Lo usi ogni giorno al lavoro ma è una minaccia di germi e batteri: igienizzalo subito

Mantenere puliti i dispositivi tecnologici è un aspetto essenziale non solo per garantirne il corretto funzionamento, ma anche per prevenire il diffondersi di germi e batteri. Tra questi, il mouse del computer rappresenta un elemento particolarmente esposto a sporco e contaminazioni, dato il contatto frequente con le mani. Di seguito, un approfondimento aggiornato sulle migliori pratiche per una pulizia efficace e sicura del mouse e dei suoi accessori.

L'oggetto che si riempie di germi e batteri - energeticambiente.it

Come pulire a fondo il mouse del computer

Il mouse, utilizzato quotidianamente, è un ricettacolo naturale di polvere, sudore e batteri. Questo accumulo può compromettere non solo la funzionalità del dispositivo, causando malfunzionamenti ai pulsanti o problemi nel rilevamento dei movimenti, ma anche rappresentare un veicolo per la trasmissione di germi, soprattutto in ambienti condivisi. Per questo motivo, l’igienizzazione periodica è fondamentale.

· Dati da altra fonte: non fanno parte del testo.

-- ==== Sys2Proof/Machine/Sense.lean ====
section
/-! DEFINITION. Unit 5: arming, sensing, the two threshold decisions, the raw delta, and the full pass
(45_pt_sense.md). -/

namespace Sys2Proof.Machine

/-- ARM (R262): perform THERM_ARM. TICK flips ptTriggered (R155). -/
def arm (s : State) : State := s.perform s.cfg.thermArm

/-- UNSUPCHK (R263): the result is `stop`. -/
def unsupChk (s : State) : Bool × State :=
  if s.thermalRef = s.cfg.thermUnsupported then (true, (s.setPt { s.pt with disabled := true }).warn .thermUnsupported)
  else (false, s)

/-- THREAD (R264): the thermal code, zero-extended to 8 bits. -/
def thermRead (s : State) : Byte × State :=
  let r := s.port.rfrd s.cfg s.cfg.thermPath s.cfg.rfTMeter s.cfg.maskCode
  (r.1.setWidth 8, s.setPort r.2)

/-- The accumulator after a sample (R266). -/
def avgNext (c : Config) (valid : Bool) (acc : Nat) (t : Byte) : Nat :=
  if valid then ((acc <<< c.avgRcpLog2) - acc + (t.toNat <<< c.avgPrec)) >>> c.avgRcpLog2 else t.toNat <<< c.avgPrec

/-- AVGUPD (R266): the result is the integer part of the average. -/
def avgUpd (t : Byte) (s : State) : Byte × State :=
  let q := s.cfg.thermPath
  let acc := avgNext s.cfg s.pt.avgValid[q] s.pt.avgAcc[q] t
  (BitVec.ofNat 8 (acc >>> s.cfg.avgPrec),
    s.setPt { s.pt with avgAcc := s.pt.avgAcc.set q acc, avgValid := s.pt.avgValid.set q true })

/-- The distance of two thermal codes. -/
def codeDist (a b : Byte) : Nat := ((a.toNat : Int) - (b.toNat : Int)).natAbs

/-- NEEDIQK (R268): seeds the anchor when there is none. -/
def needIqk (avg : Byte) (s : State) : Bool × State :=
  if s.pt.anchorValid then (decide (s.cfg.iqkThresh ≤ codeDist avg s.pt.anchor), s)
  else (false, s.setPt { s.pt with anchor := avg, anchorValid := true })

/-- COMPCHK (R270): the result is `go`. -/
def compChk (t : Byte) (s : State) : Bool × State :=
  if s.pt.initTrigger then (true, s.setPt { s.pt with initTrigger := false })
  else (decide (s.cfg.compThresh < codeDist t s.pt.lastApplied), s)

/-- The clamped difference of RAWDELTA (R272). -/
def rawDeltaOf (c : Config) (t last : Byte) : Int :=
  clamp ((t.toNat : Int) - last.toNat) (-((c.deltaTblSz : Int) - 1)) ((c.deltaTblSz : Int) - 1)

/-- The polarity that serves a raw delta: POS only above zero (R272, U17). -/
def polarityOf (d : Int) : Polarity := if 0 < d then .pos else .neg

/-- RAWDELTA (R272): the polarity and the table index. -/
def rawDelta (t : Byte) (s : State) : (Polarity × Nat) × State :=
  let d := rawDeltaOf s.cfg t s.pt.lastApplied
  ((polarityOf d, d.natAbs), s.setPt { s.pt with lastApplied := t })

/-- Step 6 of the pass for both paths, p on SEQ (R274, R31). -/
def compensate (pol : Polarity) (k : Nat) (s : State) : State :=
  let a := pathComp 0 pol k (s.setWork { s.work with p := 0 })
  pathComp 1 pol k (a.setWork { a.work with p := 1 })

/-- Steps 5 and 6 of the pass (R274). -/
def passComp (t : Byte) (s : State) : State :=
  let r := rawDelta t (s.setPhase .ptPassComp)
  compensate r.1.1 r.1.2 r.2

/-- An IQK run with the anchor recorded when it is applied: what CALIBRATE and step 7 of the pass both do (R154, R274). -/
def iqkAnchored (s : State) : Bool × State :=
  let r := iqkRun s
  (r.1, if r.1 then anchorUpd r.2 else r.2)

/-- Step 7 of the pass: the nested run, then the resync whether or not it succeeds (R274, R302). -/
def passIqk (s : State) : State :=
  let r := iqkAnchored { s with seq := ⟨.ptPassIqk, true⟩ }
  resync { r.2 with seq := ⟨.ptResync, false⟩ }

/-- Steps 2 to 7 of the pass, once the sensor is known to be supported (R274). -/
def passBody (s : State) : State :=
  let r := thermRead s
  let a := avgUpd r.1 r.2
  let n := needIqk a.1 a.2
  let g := compChk r.1 n.2
  let c := if g.1 then passComp r.1 g.2 else g.2
  if n.1 then passIqk c else c

/-- PASS (R274). -/
def pass (s : State) : State :=
  let u := unsupChk (s.setPhase .ptPassSense)
  if u.1 then u.2 else passBody u.2

/-! ## The operations issued one at a time, operands and results on the wires -/

/-- ARM (R262). -/
def execArm (s : State) : Result := .next (arm s)

/-- UNSUPCHK (R263). -/
def execUnsupchk (s : State) : Result := .next ((unsupChk s).2.setWires { s.wires with stop := (unsupChk s).1 })

/-- THREAD (R264). -/
def execThread (s : State) : Result := .next ((thermRead s).2.setWires { s.wires with t := (thermRead s).1 })

/-- AVGUPD (R266). -/
def execAvgupd (s : State) : Result :=
  .next ((avgUpd s.wires.t s).2.setWires { s.wires with avg := (avgUpd s.wires.t s).1 })

/-- NEEDIQK (R268). -/
def execNeedIqk (s : State) : Result :=
  .next ((needIqk s.wires.avg s).2.setWires { s.wires with needIqk := (needIqk s.wires.avg s).1 })

/-- COMPCHK (R270). -/
def execCompchk (s : State) : Result :=
  .next ((compChk s.wires.t s).2.setWires { s.wires with go := (compChk s.wires.t s).1 })

/-- RAWDELTA (R272). -/
def execRawdelta (s : State) : Result :=
  .next ((rawDelta s.wires.t s).2.setWires
    { s.wires with pol := (rawDelta s.wires.t s).1.1, k := (rawDelta s.wires.t s).1.2 })

/-- PASS (R274). -/
def execPass (s : State) : Result := .next (pass s)

end Sys2Proof.Machine
end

Per procedere con una pulizia approfondita del mouse, è consigliabile procurarsi i seguenti materiali, facilmente reperibili in casa:

  • Panno in microfibra: ideale per rimuovere polvere e sporco senza lasciare residui.
  • Cotton fioc: per raggiungere le zone più delicate e strette.
  • Panno asciutto: per l’asciugatura finale.
  • Stuzzicadenti: utile per pulire le giunture e gli angoli più difficili.
  • Cacciavite: serve per smontare la copertura superiore del mouse, seguendo sempre le indicazioni del manuale o guide specifiche online.
  • Pinzette: per rimuovere eventuali residui in spazi ristretti.
  • Alcool isopropilico: il miglior prodotto per igienizzare le superfici senza danneggiare i componenti elettronici; in assenza, l’acqua può essere un’alternativa.

Dopo aver scollegato il mouse dal computer e rimosso eventuali batterie, si inizia con la pulizia esterna, utilizzando un panno asciutto per eliminare polvere e sporco superficiale. Per sporco più ostinato, il panno può essere leggermente inumidito con acqua o alcool isopropilico.

Capovolgendo il mouse, si deve prestare particolare attenzione al fondo, dove si trovano i piedini in gomma e il sensore di movimento. Qui, oltre ad un passaggio con panno pulito, è utile l’uso di stuzzicadenti per rimuovere accumuli di polvere e sporco. Per la delicatezza dei piedini, si raccomanda l’uso di cotton fioc imbevuti di alcool isopropilico.

Come igienizzare il mouse del computer - energeticambeinte.it

Nel caso si utilizzi un mouse con pallina, è necessario smontare il dispositivo per estrarre la pallina interna e pulire la rotellina circostante, spesso soggetta ad accumulo di polvere. Per rimuovere i residui più ostinati, l’aria compressa è un valido alleato.

Il sensore ottico, elemento chiave per il corretto funzionamento del mouse, deve essere mantenuto libero da sporco. La pulizia con cotton fioc asciutto o imbevuto di alcool isopropilico permette di rimuovere residui senza comprometterne l’efficienza.

Se la superficie del mouse appare appiccicosa, si consiglia di passare un panno umido con detergente delicato o sgrassatore, seguendo con una pulizia a base di alcool isopropilico per igienizzare a fondo.

Cosa evitare nella pulizia del mouse e accessori correlati

L’uso di prodotti aggressivi come alcool etilico, salviette imbevute non specifiche o solventi può danneggiare le parti plastiche e i circuiti interni del mouse. È preferibile limitarsi a panni umidi e alcool isopropilico.

I panni imbevuti di solventi trovano applicazione sicura esclusivamente nella pulizia dei mouse pad, i tappetini su cui si muove il mouse, migliorandone la superficie di contatto e dunque la precisione del dispositivo.

Il mouse pad, spesso trascurato, è fondamentale per la precisione del puntatore. Per mantenerlo efficiente e igienizzato, si consiglia di:

  • Rimuovere prima i residui superficiali con spazzola o aspirapolvere portatile.
  • Lavare con acqua tiepida e poche gocce di detersivo delicato, evitando eccessi per non alterare la scorrevolezza.
  • Strofinare con panno o spugna in movimenti circolari, aiutandosi con uno spazzolino per macchie difficili.
  • In caso di sporco persistente, applicare una soluzione di bicarbonato e acqua.
  • Risciacquare con acqua fredda e asciugare completamente prima dell’uso.

Questa routine permette di mantenere il mouse pad in condizioni ottimali, prolungandone la vita e la funzionalità.